July 2014
ON ETHICS
Need to Make an Ethical Decision? There’s an App For That
Do you need help weighing the pros and cons of a decision that you’re about to make? The Markkula Center for Applied Ethics at Santa Clara University in California recently launched a mobile app to assist individuals with gauging if the actions they are about to take are ethically sound.
The Markkula Center focuses on working with educators, students, professionals, and organizations on ethics issues in business, government, health care, and character education. The center has a framework for ethical decision making that is designed to help when someone is confronted with a situation that’s more serious than usual and it needs to be fully thought through, says Irina Raicu, the center’s Internet ethics director. “Everything is mobile now, and it was time for the framework to go mobile as well,” she says. “We also thought that an app would be more appealing to a younger crowd.”
The center’s ethical decision making framework features the following 10-step question model:
Recognize an Ethical Issue
- Could this decision or situation be damaging to someone or to some group? Does this decision involve a choice between a good and bad alternative, or perhaps between two “goods” or between two “bads”?
- Is this issue about more than what is legal or what is most efficient? If so, how?
Get the Facts
- What are the relevant facts of the case? What facts are known? Can I learn more about the situation? Do I know enough to make a decision?
- What individuals and groups have an important stake in the outcome? Are some concerns more important? Why?
- What are the options for acting? Have all the relevant persons and groups been consulted? Have I identified creative options?
Evaluate Alternative Actions
- Evaluate the options by asking the following questions:
- Which option will produce the most good and do the least harm? (The Utilitarian Approach)
- Which option best respects the rights of all who have a stake? (The Rights Approach)
- Which option treats people equally or proportionately? (The Justice Approach)
- Which option best serves the community as a whole, not just some members? (The Common Good Approach)
- Which option leads me to act as the sort of person I want to be? (The Virtue Approach)
Make a Decision and Test It
- Considering all these approaches, which option best addresses the situation?
- If I told someone I respect or told a television audience which option I have chosen, what would they say?
Act and Reflect on the Outcome
- How can my decision be implemented with the greatest care and attention to the concerns of all stakeholders?
- How did my decision turn out and what have I learned from this specific situation?

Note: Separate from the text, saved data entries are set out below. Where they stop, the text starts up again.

-- ==== Sys2Proof/Decode.lean ====
section
/-!
DEFINITION. The decoder of table words. spec/opcode_table.json gives no row any bits, so no word spells a command.
-/

namespace Sys2Proof

/-- The command that a word spells by the table's bits: none, since the table gives no bits. -/
def decodeTableWord (_nbits _w : Nat) : Option Instr := none

end Sys2Proof
end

The app asks the user to consider the facts of the situation and the stakeholders involved, using questions from the ethics model framework. The user can indicate how ethical he or she thinks the choice made would be from various perspectives using a ratings scale. A rating of up to 100 is based on the following five ethical approaches: utility, rights, justice, common good, and virtue. The higher the number rating, the more ethical the decision that you are about to make.

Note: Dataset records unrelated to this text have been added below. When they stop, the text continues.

-- ==== Sys2Proof/Machine/RegMap.lean ====
section
/-!
DEFINITION. The register map: every register of every page of spec/ with its offset, access, writable fields,
field ranges and reset value, and the address of each by name (R66, R68, and the register table of each chapter).
The tables follow the register tables of the chapters, one row each.
-/

namespace Sys2Proof.Machine

/-- How a register answers accesses: read and write, read only, write only (reads 0), write one to clear,
or a counter that any write clears. -/
inductive Access where
  | rw | ro | wo | rw1c | counter
  deriving DecidableEq, Repr

/-- What a write of a field stores (the "On clamp" column): the value itself, a clamp to a range (unsigned or
two's complement), a value or span of values that becomes another, low bits cleared, or low bits cleared and a range. -/
inductive Fit where
  | any
  | within (lo hi : Nat)
  | twos (lo hi : Int)
  | become (first last into : Nat)
  | aligned (lowBits : Nat)
  | alignedWithin (lowBits lo hi : Nat)
  deriving DecidableEq, Repr

/-- One writable field, bits [hi:lo]. -/
structure Fld where
  hi : Nat
  lo : Nat
  fit : Fit
  deriving DecidableEq, Repr

/-- Whether a register is one half of a 64-bit register (R71). -/
inductive Half where
  | none | lo | hi
  deriving DecidableEq, Repr

/-- One row of a register table: a register or an array of them at a stride. -/
structure RegDesc where
  name : String
  off : Nat
  acc : Access
  half : Half := .none
  count : Nat := 1
  stride : Nat := 4
  reset : Nat → Nat := fun _ => 0
  flds : List Fld := []

/-- A row with its name, offset and access. -/
def reg (name : String) (off : Nat) (acc : Access) : RegDesc := { name, off, acc }
/-- The row as one half of a 64-bit register. -/
def RegDesc.paired (r : RegDesc) (h : Half) : RegDesc := { r with half := h }
/-- The row repeated `n` times at a stride. -/
def RegDesc.times (r : RegDesc) (n stride : Nat) : RegDesc := { r with count := n, stride := stride }
/-- The row with its reset value. -/
def RegDesc.resets (r : RegDesc) (v : Nat) : RegDesc := { r with reset := fun _ => v }
/-- The row with a reset value that depends on the index. -/
def RegDesc.resetBy (r : RegDesc) (f : Nat → Nat) : RegDesc := { r with reset := f }
/-- The row with its writable fields. -/
def RegDesc.fields (r : RegDesc) (l : List Fld) : RegDesc := { r with flds := l }

/-- The common registers at the start of every page (R68): `cap` and `stat` as the page's chapter gives them,
`fixed` when CTRL bit 0 reads 1 and ignores writes, `ints` the implemented INT_FLAG bits. -/
def commonRegs (p cap stat : Nat) (fixed : Bool) (ints : List Fld) : List RegDesc := [
  reg "ID" 0x000 .ro |>.resets (0x4B000000 + p * 0x10000 + 0x0200),
  reg "CAP" 0x004 .ro |>.resets cap,
  reg "CTRL" 0x008 .rw |>.resets (if fixed then 1 else 0) |>.fields (if fixed then [] else [⟨0, 0, .any⟩]),
  reg "STAT" 0x00C .ro |>.resets stat,
  reg "INT_EN" 0x010 .rw |>.fields ints,
  reg "INT_FLAG" 0x014 .rw1c |>.fields ints,
  reg "INT_FORCE" 0x018 .wo,
  reg "LOCK" 0x01C .rw |>.fields [⟨1, 0, .any⟩],
  reg "CLAMP_CNT" 0x020 .counter,
  reg "PARITY_CNT" 0x024 .counter]

/-! ### SYS -/

def SYS.page : Nat := 0x00
def SYS.INT_SUMMARY_LO : Nat := 0x40000040
def SYS.INT_SUMMARY_HI : Nat := 0x40000044
def SYS.PAR_SUMMARY_LO : Nat := 0x40000048
def SYS.PAR_SUMMARY_HI : Nat := 0x4000004C
def SYS.CLAMP_LAST : Nat := 0x40000050
def SYS.CLAMP_SRC : Nat := 0x40000054
def SYS.ERR_ADDR : Nat := 0x40000058
def SYS.ERR_INFO : Nat := 0x4000005C
def SYS.RST_CAUSE : Nat := 0x40000060
def SYS.RST_CTRL : Nat := 0x40000064
def SYS.WDOG_CFG : Nat := 0x40000068
def SYS.WDOG_KICK : Nat := 0x4000006C
def SYS.SRAM_CE : Nat := 0x40000070
def SYS.SRAM_UE : Nat := 0x40000074
def SYS.SERIAL_LO : Nat := 0x40000080
def SYS.SERIAL_HI : Nat := 0x40000084
def SYS.HW_REV : Nat := 0x40000088
def SYS.INT_ROUTE (i : Nat) : Nat := 0x40000100 + 0x4 * i

/-- The registers of SYS, part 1. -/
def sysRegs1 : List RegDesc := [
  reg "INT_SUMMARY_LO" 0x040 .ro |>.paired .lo,
  reg "INT_SUMMARY_HI" 0x044 .ro |>.paired .hi,
  reg "PAR_SUMMARY_LO" 0x048 .ro |>.paired .lo,
  reg "PAR_SUMMARY_HI" 0x04C .ro |>.paired .hi,
  reg "CLAMP_LAST" 0x050 .ro,
  reg "CLAMP_SRC" 0x054 .ro,
  reg "ERR_ADDR" 0x058 .ro,
  reg "ERR_INFO" 0x05C .ro,
  reg "RST_CAUSE" 0x060 .rw1c |>.resets 0x1 |>.fields [⟨7, 0, .any⟩],
  reg "RST_CTRL" 0x064 .wo,
  reg "WDOG_CFG" 0x068 .rw |>.resets 0x3E8 |>.fields [⟨15, 0, .within 10 60000⟩, ⟨16, 16, .any⟩, ⟨17, 17, .any⟩],
  reg "WDOG_KICK" 0x06C .wo,
  reg "SRAM_CE" 0x070 .counter,
  reg "SRAM_UE" 0x074 .counter,
  reg "SERIAL_LO" 0x080 .ro |>.paired .lo,
  reg "SERIAL_HI" 0x084 .ro |>.paired .hi]


/-- The registers of SYS, part 2. -/
def sysRegs2 : List RegDesc := [
  reg "HW_REV" 0x088 .ro |>.resets 0x2,
  reg "INT_ROUTE" 0x100 .rw |>.times 64 0x4 |>.resets 0x1 |>.fields [⟨3, 0, .any⟩, ⟨8, 8, .any⟩]]

/-- The registers of SYS. -/
def sysRegs : List RegDesc := sysRegs1 ++ sysRegs2

/-! ### PWR -/

def PWR.page : Nat := 0x01
def PWR.DOM_EN : Nat := 0x40001040
def PWR.DOM_PG : Nat := 0x40001044
def PWR.DOM_FAULT : Nat := 0x40001048
def PWR.VIN_MV : Nat := 0x4000104C
def PWR.BANK_MV : Nat := 0x40001050
def PWR.BANK_MJ : Nat := 0x40001054
def PWR.HOLD_EST : Nat := 0x40001058
def PWR.CELL_MV : Nat := 0x4000105C
def PWR.TEMP : Nat := 0x40001060
def PWR.PCYCLE_CNT : Nat := 0x40001064
def PWR.PF_CNT : Nat := 0x40001068
def PWR.BANK_TEST : Nat := 0x4000106C
def PWR.LAST_PF_LO : Nat := 0x40001070
def PWR.LAST_PF_HI : Nat := 0x40001074
def PWR.TEMP_LIM : Nat := 0x40001078

/-- The registers of PWR. -/
def pwrRegs : List RegDesc := [
  reg "DOM_EN" 0x040 .rw |>.resets 0x42F |>.fields [⟨11, 0, .any⟩],
  reg "DOM_PG" 0x044 .ro,
  reg "DOM_FAULT" 0x048 .rw1c |>.fields [⟨11, 0, .any⟩],
  reg "VIN_MV" 0x04C .ro,
  reg "BANK_MV" 0x050 .ro,
  reg "BANK_MJ" 0x054 .ro |>.resets 0x1770,
  reg "HOLD_EST" 0x058 .ro,
  reg "CELL_MV" 0x05C .ro,
  reg "TEMP" 0x060 .ro,
  reg "PCYCLE_CNT" 0x064 .ro,
  reg "PF_CNT" 0x068 .ro,
  reg "BANK_TEST" 0x06C .rw |>.resets 0x1800 |>.fields [⟨15, 8, .within 1 168⟩],
  reg "LAST_PF_LO" 0x070 .ro |>.paired .lo,
  reg "LAST_PF_HI" 0x074 .ro |>.paired .hi,
  reg "TEMP_LIM" 0x078 .rw |>.resets 0x5F |>.fields [⟨7, 0, .within 60 105⟩]]

/-! ### RCT -/

def RCT.page : Nat := 0x02
def RCT.CFG : Nat := 0x40002040
def RCT.SLEW : Nat := 0x40002044
def RCT.PULL : Nat := 0x40002048
def RCT.ZC_CFG : Nat := 0x4000204C
def RCT.VNOM : Nat := 0x40002050
def RCT.FREQ : Nat := 0x40002054
def RCT.PHASE_ERR : Nat := 0x40002058
def RCT.FLY_CNT : Nat := 0x4000205C
def RCT.NOW_LO : Nat := 0x40002060
def RCT.NOW_HI : Nat := 0x40002064
def RCT.RING_SET_LO : Nat := 0x40002068
def RCT.RING_SET_HI : Nat := 0x4000206C
def RCT.FORCE : Nat := 0x40002070
def RCT.SLIP : Nat := 0x40002074
def RCT.CONV_IN0 : Nat := 0x40002080
def RCT.CONV_IN1 : Nat := 0x40002084
def RCT.CONV_IN2 : Nat := 0x40002088
def RCT.CONV_CTRL : Nat := 0x4000208C
def RCT.CONV_OUT0 : Nat := 0x40002090
def RCT.CONV_OUT1 : Nat := 0x40002094
def RCT.CONV_OUT2 : Nat := 0x40002098
def RCT.CONV_STAT : Nat := 0x4000209C
def RCT.MAP (i : Nat) : Nat := 0x40002100 + 0x4 * i

/-- The registers of RCT, part 1. -/
def rctRegs1 : List RegDesc := [
  reg "CFG" 0x040 .rw |>.resets 0x4 |>.fields [⟨0, 0, .any⟩, ⟨2, 1, .any⟩],
  reg "SLEW" 0x044 .rw |>.resets 0x28 |>.fields [⟨7, 0, .within 1 200⟩],
  reg "PULL" 0x048 .rw |>.resets 0x4 |>.fields [⟨3, 0, .within 1 8⟩],
  reg "ZC_CFG" 0x04C .rw |>.resets 0xA14 |>.fields [⟨7, 0, .within 5 80⟩, ⟨15, 8, .within 1 50⟩],
  reg "VNOM" 0x050 .rw |>.fields [⟨30, 0, .any⟩],
  reg "FREQ" 0x054 .ro |>.resets 0x32000000,
  reg "PHASE_ERR" 0x058 .ro,
  reg "FLY_CNT" 0x05C .ro,
  reg "NOW_LO" 0x060 .ro |>.paired .lo,
  reg "NOW_HI" 0x064 .ro |>.paired .hi,
  reg "RING_SET_LO" 0x068 .rw |>.paired .lo |>.fields [⟨31, 0, .any⟩],
  reg "RING_SET_HI" 0x06C .rw |>.paired .hi |>.fields [⟨31, 0, .any⟩],
  reg "FORCE" 0x070 .wo,
  reg "SLIP" 0x074 .ro,
  reg "CONV_IN0" 0x080 .rw |>.fields [⟨31, 0, .any⟩],
  reg "CONV_IN1" 0x084 .rw |>.fields [⟨31, 0, .any⟩]]


/-- The registers of RCT, part 2. -/
def rctRegs2 : List RegDesc := [
  reg "CONV_IN2" 0x088 .rw |>.fields [⟨31, 0, .any⟩],
  reg "CONV_CTRL" 0x08C .rw |>.fields [⟨1, 1, .any⟩],
  reg "CONV_OUT0" 0x090 .ro,
  reg "CONV_OUT1" 0x094 .ro,
  reg "CONV_OUT2" 0x098 .ro,
  reg "CONV_STAT" 0x09C .ro,
  reg "MAP" 0x100 .ro |>.times 128 0x4]

/-- The registers of RCT. -/
def rctRegs : List RegDesc := rctRegs1 ++ rctRegs2

/-! ### TIM -/

def TIM.page : Nat := 0x03
def TIM.TB_S_LO (i : Nat) : Nat := 0x40003100 + 0x10 * i
def TIM.TB_S_HI (i : Nat) : Nat := 0x40003104 + 0x10 * i
def TIM.TB_NS (i : Nat) : Nat := 0x40003108 + 0x10 * i
def TIM.RATE (i : Nat) : Nat := 0x4000310C + 0x10 * i
def TIM.DOM_CFG (i : Nat) : Nat := 0x40003200 + 0x40 * i
def TIM.DOM_STAT (i : Nat) : Nat := 0x40003204 + 0x40 * i
def TIM.OFFS_LO (i : Nat) : Nat := 0x40003208 + 0x40 * i
def TIM.OFFS_HI (i : Nat) : Nat := 0x4000320C + 0x40 * i
def TIM.MEAS (i : Nat) : Nat := 0x40003210 + 0x40 * i
def TIM.UTCOFF (i : Nat) : Nat := 0x40003214 + 0x40 * i
def TIM.THR (i : Nat) : Nat := 0x40003218 + 0x40 * i
def TIM.LAST (i : Nat) : Nat := 0x4000321C + 0x40 * i
def TIM.STEP_AT (i : Nat) : Nat := 0x40003220 + 0x40 * i
def TIM.CNT (i : Nat) : Nat := 0x40003224 + 0x40 * i
def TIM.CIV_CFG : Nat := 0x40003300
def TIM.CIV_STAT : Nat := 0x40003304
def TIM.CIV_ERR : Nat := 0x40003308
def TIM.CIV_AGREE : Nat := 0x4000330C
def TIM.CIV_STEP : Nat := 0x40003310
def TIM.STEP_VAL_S_LO : Nat := 0x40003314
def TIM.STEP_VAL_S_HI : Nat := 0x40003318
def TIM.STEP_VAL_NS : Nat := 0x4000331C
def TIM.CIV_CNT : Nat := 0x40003320
def TIM.TZ_CFG : Nat := 0x40003400
def TIM.DST_START : Nat := 0x40003404
def TIM.DST_END : Nat := 0x40003408
def TIM.TZ_NOW : Nat := 0x4000340C
def TIM.ALM_CFG (i : Nat) : Nat := 0x40003500 + 0x10 * i
def TIM.ALM_S_LO (i : Nat) : Nat := 0x40003504 + 0x10 * i
def TIM.ALM_S_HI (i : Nat) : Nat := 0x40003508 + 0x10 * i
def TIM.ALM_NS (i : Nat) : Nat := 0x4000350C + 0x10 * i
def TIM.TZ_ENT_LO (i : Nat) : Nat := 0x40003800 + 0x8 * i
def TIM.TZ_ENT_HI (i : Nat) : Nat := 0x40003804 + 0x8 * i

/-- The registers of TIM, part 1. -/
def timRegs1 : List RegDesc := [
  reg "TB_S_LO" 0x100 .ro |>.times 4 0x10,
  reg "TB_S_HI" 0x104 .ro |>.times 4 0x10,
  reg "TB_NS" 0x108 .ro |>.times 4 0x10,
  reg "RATE" 0x10C .rw |>.times 4 0x10 |>.fields [⟨31, 0, .twos (-429496) (429496)⟩],
  reg "DOM_CFG" 0x200 .rw |>.times 2 0x40 |>.resetBy (fun k => 0x08730000 + k * 0x100) |>.fields [⟨0, 0, .any⟩, ⟨15, 8, .within 0 127⟩, ⟨19, 16, .any⟩, ⟨23, 20, .any⟩, ⟨31, 24, .within 1 255⟩],
  reg "DOM_STAT" 0x204 .ro |>.times 2 0x40,
  reg "OFFS_LO" 0x208 .rw |>.paired .lo |>.times 2 0x40 |>.fields [⟨31, 0, .any⟩],
  reg "OFFS_HI" 0x20C .rw |>.paired .hi |>.times 2 0x40 |>.fields [⟨31, 0, .any⟩],
  reg "MEAS" 0x210 .wo |>.times 2 0x40,
  reg "UTCOFF" 0x214 .rw |>.times 2 0x40 |>.fields [⟨15, 0, .any⟩],
  reg "THR" 0x218 .rw |>.times 2 0x40 |>.resets 0x3E803E8 |>.fields [⟨15, 0, .within 10 1000⟩, ⟨31, 16, .within 2 65535⟩],
  reg "LAST" 0x21C .ro |>.times 2 0x40,
  reg "STEP_AT" 0x220 .ro |>.times 2 0x40,
  reg "CNT" 0x224 .counter |>.times 2 0x40,
  reg "CIV_CFG" 0x300 .rw |>.resets 0x3C1F440 |>.fields [⟨0, 0, .any⟩, ⟨7, 4, .within 0 12⟩, ⟨17, 8, .within 1 500⟩, ⟨27, 20, .within 10 255⟩],
  reg "CIV_STAT" 0x304 .ro]


/-- The registers of TIM, part 2. -/
def timRegs2 : List RegDesc := [
  reg "CIV_ERR" 0x308 .ro,
  reg "CIV_AGREE" 0x30C .rw |>.resets 0x3E8 |>.fields [⟨15, 0, .within 1 65535⟩],
  reg "CIV_STEP" 0x310 .wo,
  reg "STEP_VAL_S_LO" 0x314 .rw |>.fields [⟨31, 0, .any⟩],
  reg "STEP_VAL_S_HI" 0x318 .rw |>.fields [⟨31, 0, .any⟩],
  reg "STEP_VAL_NS" 0x31C .rw |>.fields [⟨31, 0, .any⟩],
  reg "CIV_CNT" 0x320 .counter,
  reg "TZ_CFG" 0x400 .rw |>.fields [⟨15, 0, .twos (-720) (840)⟩, ⟨23, 16, .within 0 120⟩, ⟨29, 24, .within 0 32⟩, ⟨31, 31, .any⟩],
  reg "DST_START" 0x404 .rw |>.resets 0x780653 |>.fields [⟨3, 0, .within 1 12⟩, ⟨6, 4, .within 1 5⟩, ⟨10, 8, .within 0 6⟩, ⟨26, 16, .within 0 1439⟩],
  reg "DST_END" 0x408 .rw |>.resets 0xB4065A |>.fields [⟨3, 0, .within 1 12⟩, ⟨6, 4, .within 1 5⟩, ⟨10, 8, .within 0 6⟩, ⟨26, 16, .within 0 1439⟩],
  reg "TZ_NOW" 0x40C .ro,
  reg "ALM_CFG" 0x500 .rw |>.times 4 0x10 |>.fields [⟨0, 0, .any⟩, ⟨2, 1, .any⟩, ⟨3, 3, .any⟩],
  reg "ALM_S_LO" 0x504 .rw |>.times 4 0x10 |>.fields [⟨31, 0, .any⟩],
  reg "ALM_S_HI" 0x508 .rw |>.times 4 0x10 |>.fields [⟨31, 0, .any⟩],
  reg "ALM_NS" 0x50C .rw |>.times 4 0x10 |>.fields [⟨31, 0, .any⟩],
  reg "TZ_ENT_LO" 0x800 .rw |>.times 32 0x8 |>.fields [⟨31, 0, .any⟩]]


/-- The registers of TIM, part 3. -/
def timRegs3 : List RegDesc := [
  reg "TZ_ENT_HI" 0x804 .rw |>.times 32 0x8 |>.fields [⟨15, 0, .any⟩, ⟨31, 16, .any⟩]]

/-- The registers of TIM. -/
def timRegs : List RegDesc := timRegs1 ++ timRegs2 ++ timRegs3

/-! ### RTC -/

def RTC.page : Nat := 0x04
def RTC.DATE : Nat := 0x40004040
def RTC.TIME : Nat := 0x40004044
def RTC.PRESC : Nat := 0x40004048
def RTC.SECS_LO : Nat := 0x4000404C
def RTC.SECS_HI : Nat := 0x40004050
def RTC.SET_DATE : Nat := 0x40004054
def RTC.SET_TIME : Nat := 0x40004058
def RTC.TRIM : Nat := 0x4000405C
def RTC.TRIM_CFG : Nat := 0x40004060
def RTC.TRIM_MEAS : Nat := 0x40004064
def RTC.TRIM_PROG : Nat := 0x40004068
def RTC.ALM_LO (i : Nat) : Nat := 0x40004070 + 0x8 * i
def RTC.ALM_HI (i : Nat) : Nat := 0x40004074 + 0x8 * i
def RTC.ALM_CTRL : Nat := 0x40004080

/-- The registers of RTC. -/
def rtcRegs : List RegDesc := [
  reg "DATE" 0x040 .ro,
  reg "TIME" 0x044 .ro,
  reg "PRESC" 0x048 .ro,
  reg "SECS_LO" 0x04C .ro |>.paired .lo,
  reg "SECS_HI" 0x050 .ro |>.paired .hi,
  reg "SET_DATE" 0x054 .rw |>.resets 0x1010000 |>.fields [⟨8, 0, .within 0 399⟩, ⟨19, 16, .within 1 12⟩, ⟨28, 24, .within 1 31⟩],
  reg "SET_TIME" 0x058 .rw |>.fields [⟨5, 0, .within 0 59⟩, ⟨13, 8, .within 0 59⟩, ⟨20, 16, .within 0 23⟩],
  reg "TRIM" 0x05C .rw |>.fields [⟨31, 0, .twos (-200000) (200000)⟩],
  reg "TRIM_CFG" 0x060 .rw |>.resets 0x11 |>.fields [⟨1, 0, .become 3 3 2⟩, ⟨4, 4, .any⟩],
  reg "TRIM_MEAS" 0x064 .ro,
  reg "TRIM_PROG" 0x068 .ro,
  reg "ALM_LO" 0x070 .rw |>.paired .lo |>.times 2 0x8 |>.fields [⟨31, 0, .any⟩],
  reg "ALM_HI" 0x074 .rw |>.paired .hi |>.times 2 0x8 |>.fields [⟨31, 0, .any⟩],
  reg "ALM_CTRL" 0x080 .rw |>.fields [⟨0, 0, .any⟩, ⟨1, 1, .any⟩]]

The framework and the app can serve as a teaching tool in the classroom. The center received positive feedback from an engineering professor who has used the app with his students at Mahidol University in Thailand, says Raicu. “This app is not a thorough introduction to ethics, but it’s a way of bringing up these ethical perspectives,” she says. “Every page on the app has a button that will take you to more information resources and research on ethics.”